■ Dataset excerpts
-- ==== Sys2Proof/Laws/Kept.lean ====
section
/-! SUPPORT. What no operation takes away: the part and its identity, a broken seal, the ticks that have passed, the soundness
of the record store and what its permanent records hold; and the operations on the record store itself. -/

namespace Sys2Proof.Machine

/-- What no operation but a power-on reset takes away. -/
structure Kept (s0 s : State) : Prop where
  part : s.sys.part = s0.sys.part
  uid : s.sys.uid = s0.sys.uid
  broken : s0.nv.sealBroken = true → s.nv.sealBroken = true
  perm : s0.nv.permFull = true → s.nv.permFull = true
  tick : s0.tbu.tick ≤ s.tbu.tick
  wall : s0.tbu.wall ≤ s.tbu.wall
  recs : RecInv s0.nv s0.evr.inFlight → RecInv s.nv s.evr.inFlight
  held : RecInv s0.nv s0.evr.inFlight → ∀ k r, k < 2048 → Tbl.get none s0.nv.records k = some r →
    ∃ r', Tbl.get none s.nv.records k = some r' ∧ r'.content = r.content

theorem Kept.refl (s : State) : Kept s s :=
  ⟨rfl, rfl, id, id, Nat.le_refl _, Nat.le_refl _, id, fun _ _ r _ h => ⟨r, h, rfl⟩⟩

theorem Kept.trans {a b c : State} (h : Kept a b) (g : Kept b c) : Kept a c := by
  refine ⟨g.part.trans h.part, g.uid.trans h.uid, fun x => g.broken (h.broken x), fun x => g.perm (h.perm x),
    Nat.le_trans h.tick g.tick, Nat.le_trans h.wall g.wall, fun x => g.recs (h.recs x), ?_⟩
  intro x k r hk hr
  obtain ⟨r1, h1, e1⟩ := h.held x k r hk hr
  obtain ⟨r2, h2, e2⟩ := g.held (h.recs x) k r1 hk h1
  exact ⟨r2, h2, e2.trans e1⟩

/-- A change elsewhere. -/
theorem Kept.of_eq {a s t : State} (h : Kept a s) (h1 : t.sys.part = s.sys.part) (h2 : t.sys.uid = s.sys.uid)
    (h3 : t.nv.sealBroken = s.nv.sealBroken) (h4 : t.nv.permFull = s.nv.permFull) (h5 : t.tbu.tick = s.tbu.tick)
    (h9 : t.tbu.wall = s.tbu.wall) (h6 : t.nv.records = s.nv.records) (h7 : t.nv.nextIndex = s.nv.nextIndex) (h8 : t.evr.inFlight = s.evr.inFlight) : Kept a t := by
  refine h.trans ⟨h1, h2, fun x => by rw [h3, x], fun x => by rw [h4, x], by rw [h5], by rw [h9], fun x => ?_, fun _ k r _ hr => ⟨r, by rw [h6, hr], rfl⟩⟩
  rw [h8]; exact ⟨by rw [h6]; exact x.wf, fun k r hr => by rw [h7]; exact x.place k r (by rw [← h6]; exact hr), fun r hr => by rw [h6, h7]; exact x.flight r hr⟩

variable {s0 s : State}

@[simp] theorem State.onOut_kept (f) (h : Kept s0 s) : Kept s0 (s.onOut f) := h.of_eq rfl rfl rfl rfl rfl rfl rfl rfl rfl
@[simp] theorem State.onPrs_kept (f) (h : Kept s0 s) : Kept s0 (s.onPrs f) := h.of_eq rfl rfl rfl rfl rfl rfl rfl rfl rfl
@[simp] theorem State.onIcu_kept (f) (h : Kept s0 s) : Kept s0 (s.onIcu f) := h.of_eq rfl rfl rfl rfl rfl rfl rfl rfl rfl
@[simp] theorem State.onHre_kept (f) (h : Kept s0 s) : Kept s0 (s.onHre f) := h.of_eq rfl rfl rfl rfl rfl rfl rfl rfl rfl
@[simp] theorem State.onGle_kept (f) (h : Kept s0 s) : Kept s0 (s.onGle f) := h.of_eq rfl rfl rfl rfl rfl rfl rfl rfl rfl
@[simp] theorem State.onEsc_kept (f) (h : Kept s0 s) : Kept s0 (s.onEsc f) := h.of_eq rfl rfl rfl rfl rfl rfl rfl rfl rfl
@[simp] theorem State.onMpg_kept (f) (h : Kept s0 s) : Kept s0 (s.onMpg f) := h.of_eq rfl rfl rfl rfl rfl rfl rfl rfl rfl
@[simp] theorem State.onPse_kept (f) (h : Kept s0 s) : Kept s0 (s.onPse f) := h.of_eq rfl rfl rfl rfl rfl rfl rfl rfl rfl
@[simp] theorem State.onGnb_kept (f) (h : Kept s0 s) : Kept s0 (s.onGnb f) := h.of_eq rfl rfl rfl rfl rfl rfl rfl rfl rfl
@[simp] theorem State.onFlp_kept (f) (h : Kept s0 s) : Kept s0 (s.onFlp f) := h.of_eq rfl rfl rfl rfl rfl rfl rfl rfl rfl
@[simp] theorem State.onDlk_kept (f) (h : Kept s0 s) : Kept s0 (s.onDlk f) := h.of_eq rfl rfl rfl rfl rfl rfl rfl rfl rfl
@[simp] theorem State.onLsb_kept (f) (h : Kept s0 s) : Kept s0 (s.onLsb f) := h.of_eq rfl rfl rfl rfl rfl rfl rfl rfl rfl
@[simp] theorem State.onFbu_kept (f) (h : Kept s0 s) : Kept s0 (s.onFbu f) := h.of_eq rfl rfl rfl rfl rfl rfl rfl rfl rfl
@[simp] theorem State.onRge_kept (f) (h : Kept s0 s) : Kept s0 (s.onRge f) := h.of_eq rfl rfl rfl rfl rfl rfl rfl rfl rfl
@[simp] theorem State.onLca_kept (f) (h : Kept s0 s) : Kept s0 (s.onLca f) := h.of_eq rfl rfl rfl rfl rfl rfl rfl rfl rfl
@[simp] theorem State.onSys_kept (f) (h1 : (f s.sys).part = s.sys.part) (h2 : (f s.sys).uid = s.sys.uid) (h : Kept s0 s) :
    Kept s0 (s.onSys f) := h.of_eq h1 h2 rfl rfl rfl rfl rfl rfl rfl
@[simp] theorem State.onTbu_kept (f) (h1 : (f s.tbu).tick = s.tbu.tick) (h2 : (f s.tbu).wall = s.tbu.wall) (h : Kept s0 s) :
    Kept s0 (s.onTbu f) := h.of_eq rfl rfl rfl rfl h1 h2 rfl rfl rfl
@[simp] theorem State.onEvr_kept (f) (h1 : (f s.evr).inFlight = s.evr.inFlight) (h : Kept s0 s) :
    Kept s0 (s.onEvr f) := h.of_eq rfl rfl rfl rfl rfl rfl rfl rfl h1
@[simp] theorem State.onNv_kept (f) (h1 : (f s.nv).sealBroken = s.nv.sealBroken) (h2 : (f s.nv).permFull = s.nv.permFull)
    (h3 : (f s.nv).records = s.nv.records) (h4 : (f s.nv).nextIndex = s.nv.nextIndex) (h : Kept s0 s) :
    Kept s0 (s.onNv f) := h.of_eq rfl rfl h1 h2 rfl rfl h3 h4 rfl
@[simp] theorem foldl_kept {α : Type} (l : List α) (f : State → α → State)
    (hf : ∀ (s0 s : State) (x : α), Kept s0 s → Kept s0 (f s x)) (h : Kept s0 s) : Kept s0 (l.foldl f s) := by
  induction l generalizing s with
  | nil => exact h
  | cons x l ih => exact ih (hf _ _ _ h)
@[simp] theorem foldr_kept {α : Type} (l : List α) (f : α → State → State)
    (hf : ∀ (s0 s : State) (x : α), Kept s0 s → Kept s0 (f x s)) (h : Kept s0 s) : Kept s0 (l.foldr f s) := by
  induction l with
  | nil => exact h
  | cons x l ih => exact hf _ _ _ ih
@[simp] theorem State.elapse_kept (dt) (h : Kept s0 s) : Kept s0 (s.elapse dt) :=
  h.trans ⟨rfl, rfl, id, id, by simp only [State.elapse, State.onTbu]; split <;> omega, Nat.le_add_right _ _, id, fun _ _ r _ h => ⟨r, h, rfl⟩⟩
theorem ite_kept {s0 a b : State} (c : Prop) [Decidable c] (ha : Kept s0 a) (hb : Kept s0 b) : Kept s0 (if c then a else b) := by
  split <;> assumption
theorem ite_kept2 {α : Type} {s0 : State} {a b : α × State} (c : Prop) [Decidable c] (ha : Kept s0 a.2) (hb : Kept s0 b.2) :
    Kept s0 (if c then a else b).2 := by
  split <;> assumption
theorem foldl_kept2 {α β : Type} {s0 : State} {r : β × State} (l : List α) (f : β × State → α → β × State)
    (hf : ∀ (s0 : State) (r : β × State) (x : α), Kept s0 r.2 → Kept s0 (f r x).2) (h : Kept s0 r.2) : Kept s0 (l.foldl f r).2 := by
  induction l generalizing r with
  | nil => exact h
  | cons x l ih => exact ih (hf _ _ _ h)
theorem Tbu.rebase_tick (t : Tbu) (k : Nat) : (t.rebase k).tick = t.tick := by
  unfold Tbu.rebase; split <;> rfl
theorem Tbu.rebase_wall (t : Tbu) (k : Nat) : (t.rebase k).wall = t.wall := by
  unfold Tbu.rebase; split <;> rfl
theorem Tbu.locked_tick (t : Tbu) (k u : Nat) (c : Option Int) : (t.locked k u c).tick = t.tick := rfl
theorem Tbu.locked_wall (t : Tbu) (k u : Nat) (c : Option Int) : (t.locked k u c).wall = t.wall := rfl
theorem RecInv.wf_set {n : Nv} {fl : Option Rec} (x : RecInv n fl) (k : Nat) (v : Option Rec) :
    Tbl.wf none (Tbl.set none n.records k v) = true := Tbl.wf_set x.wf

theorem recSlot_low {i : Nat} (h : i < 2048) : recSlot i = i := by simp [recSlot, h]
theorem recSlot_inj_low {i j : Nat} (h : recSlot i < 2048) (e : recSlot i = recSlot j) : i = j := by
  by_cases hi : i < 2048 <;> by_cases hj : j < 2048 <;> simp only [recSlot, hi, hj, if_true, if_false] at h e <;> omega

/-- A change of the record store alone. -/
theorem Kept.of_nv {a s t : State} (h : Kept a s) (h1 : t.sys = s.sys) 
    (h3 : t.nv.sealBroken = s.nv.sealBroken) (h4 : s.nv.permFull = true → t.nv.permFull = true) (h5 : t.tbu = s.tbu)
    (hr : RecInv s.nv s.evr.inFlight → RecInv t.nv t.evr.inFlight ∧ ∀ k r, k < 2048 → Tbl.get none s.nv.records k = some r →
      ∃ r', Tbl.get none t.nv.records k = some r' ∧ r'.content = r.content) : Kept a t :=
  h.trans ⟨by rw [h1], by rw [h1], fun x => by rw [h3, x], h4, by rw [h5], by rw [h5], fun x => (hr x).1, fun x => (hr x).2⟩

theorem State.startWrite_kept {s0 : State} (r : Rec) (s : State) (hs : Kept s0 s) : Kept s0 (s.startWrite r) := by
  refine hs.of_nv rfl rfl id rfl fun x => ?_
  simp only [State.startWrite, State.onNv, State.onEvr]
  refine ⟨⟨x.wf_set (recSlot s.nv.nextIndex) none, fun k r' hr => ?_, fun r' hr => ?_⟩, fun k r' hk hr => ?_⟩
  · by_cases hk : k = recSlot s.nv.nextIndex
    · subst hk; simp only [Tbl.get_set_same] at hr; cases hr
    · simp only [Tbl.get_set_ne hk] at hr
      have := x.place k r' hr; exact ⟨this.1, Nat.lt_succ_of_lt this.2⟩
  · cases hr; exact ⟨rfl, Tbl.get_set_same (d := none) (i := recSlot s.nv.nextIndex) (v := none)⟩
  · have hp := x.place k r' hr
    refine ⟨r', ?_, rfl⟩
    rw [Tbl.get_set_ne]; exact hr
    intro e
    have := recSlot_inj_low (i := r'.index) (j := s.nv.nextIndex) (by rw [← hp.1]; exact hk) (by rw [← hp.1]; exact e)
    omega

/-- A held record written again with the same content (R350). -/
theorem rec_refold {n : Nv} {fl : Option Rec} {k : Nat} {r r' : Rec} (x : RecInv n fl) (hr : Tbl.get none n.records k = some r)
    (hc : r'.content = r.content) :
    RecInv { n with records := Tbl.set none n.records (recSlot r'.index) (some r') } fl ∧
      ∀ j q, j < 2048 → Tbl.get none n.records j = some q →
        ∃ q', Tbl.get none (Tbl.set none n.records (recSlot r'.index) (some r')) j = some q' ∧ q'.content = q.content := by
  have hi : r'.index = r.index := by have := congrArg Rec.index hc; exact this
  have hp := x.place k r hr
  rw [hi, ← hp.1]
  refine ⟨⟨x.wf_set k (some r'), fun j q hq => ?_, fun q hq => ?_⟩, fun j q hj hq => ?_⟩
  · by_cases e : j = k
    · subst e; rw [Tbl.get_set_same] at hq; cases hq; rw [hi]; exact hp
    · rw [Tbl.get_set_ne e] at hq; exact x.place j q hq
  · have := x.flight q hq
    refine ⟨this.1, ?_⟩
    have e : recSlot q.index ≠ k := by intro e; rw [e, hr] at this; cases this.2
    exact (Tbl.get_set_ne (d := none) (i := k) (v := some r') e).trans this.2
  · by_cases e : j = k
    · subst e; rw [hr] at hq; cases hq; exact ⟨r', Tbl.get_set_same, hc⟩
    · exact ⟨q, by rw [Tbl.get_set_ne e]; exact hq, rfl⟩

theorem State.setRec_kept {s0 s : State} {k : Nat} {r r' : Rec} (hs : Kept s0 s) (hr : Tbl.get none s.nv.records k = some r)
    (hc : r'.content = r.content) :
    Kept s0 (s.onNv fun n => { n with records := Tbl.set none n.records (recSlot r'.index) (some r') }) :=
  hs.of_nv rfl rfl id rfl fun x => rec_refold x hr hc

theorem State.lastFoldable_held {s : State} {code source : Nat} {r : Rec} (h : s.lastFoldable code source = some r) :
    ∃ k, Tbl.get none s.nv.records k = some r := by
  unfold State.lastFoldable at h
  split at h
  · split at h
    · next i hi =>
      split at h
      · next q hq => split at h
                     · cases h; exact ⟨_, hq⟩
                     · cases h
      · cases h
    · cases h
  · cases h

theorem Rec.fold_content (r : Rec) (op : Nat) (t : Option Nat) : ({ (r.fold op) with foldTick := t } : Rec).content = r.content := rfl

/-- The commit itself. -/
theorem State.commitNv_kept {s0 s : State} {r : Rec} (f : Evr → Evr) (hf : (f s.evr).inFlight = none) (hs : Kept s0 s)
    (hr : s.evr.inFlight = some r) (b : Bool) :
    Kept s0 ((s.onNv fun n => { n with records := Tbl.set none n.records (recSlot r.index) (some r),
                                       permFull := n.permFull || b }).onEvr f) := by
  refine hs.of_nv rfl rfl (fun e => by simp [State.onNv, State.onEvr, e]) rfl fun x => ?_
  have hfl := x.flight r hr
  simp only [State.onNv, State.onEvr]
  rw [hf]
  refine ⟨⟨x.wf_set (recSlot r.index) (some r), fun k q hq => ?_, fun q hq => by cases hq⟩, fun k q hk hq => ⟨q, ?_, rfl⟩⟩
  · by_cases e : k = recSlot r.index
    · subst e; simp only at hq; rw [Tbl.get_set_same] at hq; cases hq; exact ⟨rfl, by have := hfl.1; show _ < s.nv.nextIndex; omega⟩
    · simp only [Tbl.get_set_ne e] at hq; exact x.place k q hq
  · rw [Tbl.get_set_ne]; exact hq
    intro e; rw [e, hfl.2] at hq; cases hq

end Sys2Proof.Machine
end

■ THE PROBLEM
Reproduce only the lines above spanning from the line containing "induction l generalizing r with" through the line containing "theorem Tbu.rebase_wall (t", word for word.

■ ANSWER TO THIS EXERCISE
  induction l generalizing r with
  | nil => exact h
  | cons x l ih => exact ih (hf _ _ _ h)
theorem Tbu.rebase_tick (t : Tbu) (k : Nat) : (t.rebase k).tick = t.tick := by
  unfold Tbu.rebase; split <;> rfl
theorem Tbu.rebase_wall (t : Tbu) (k : Nat) : (t.rebase k).wall = t.wall := by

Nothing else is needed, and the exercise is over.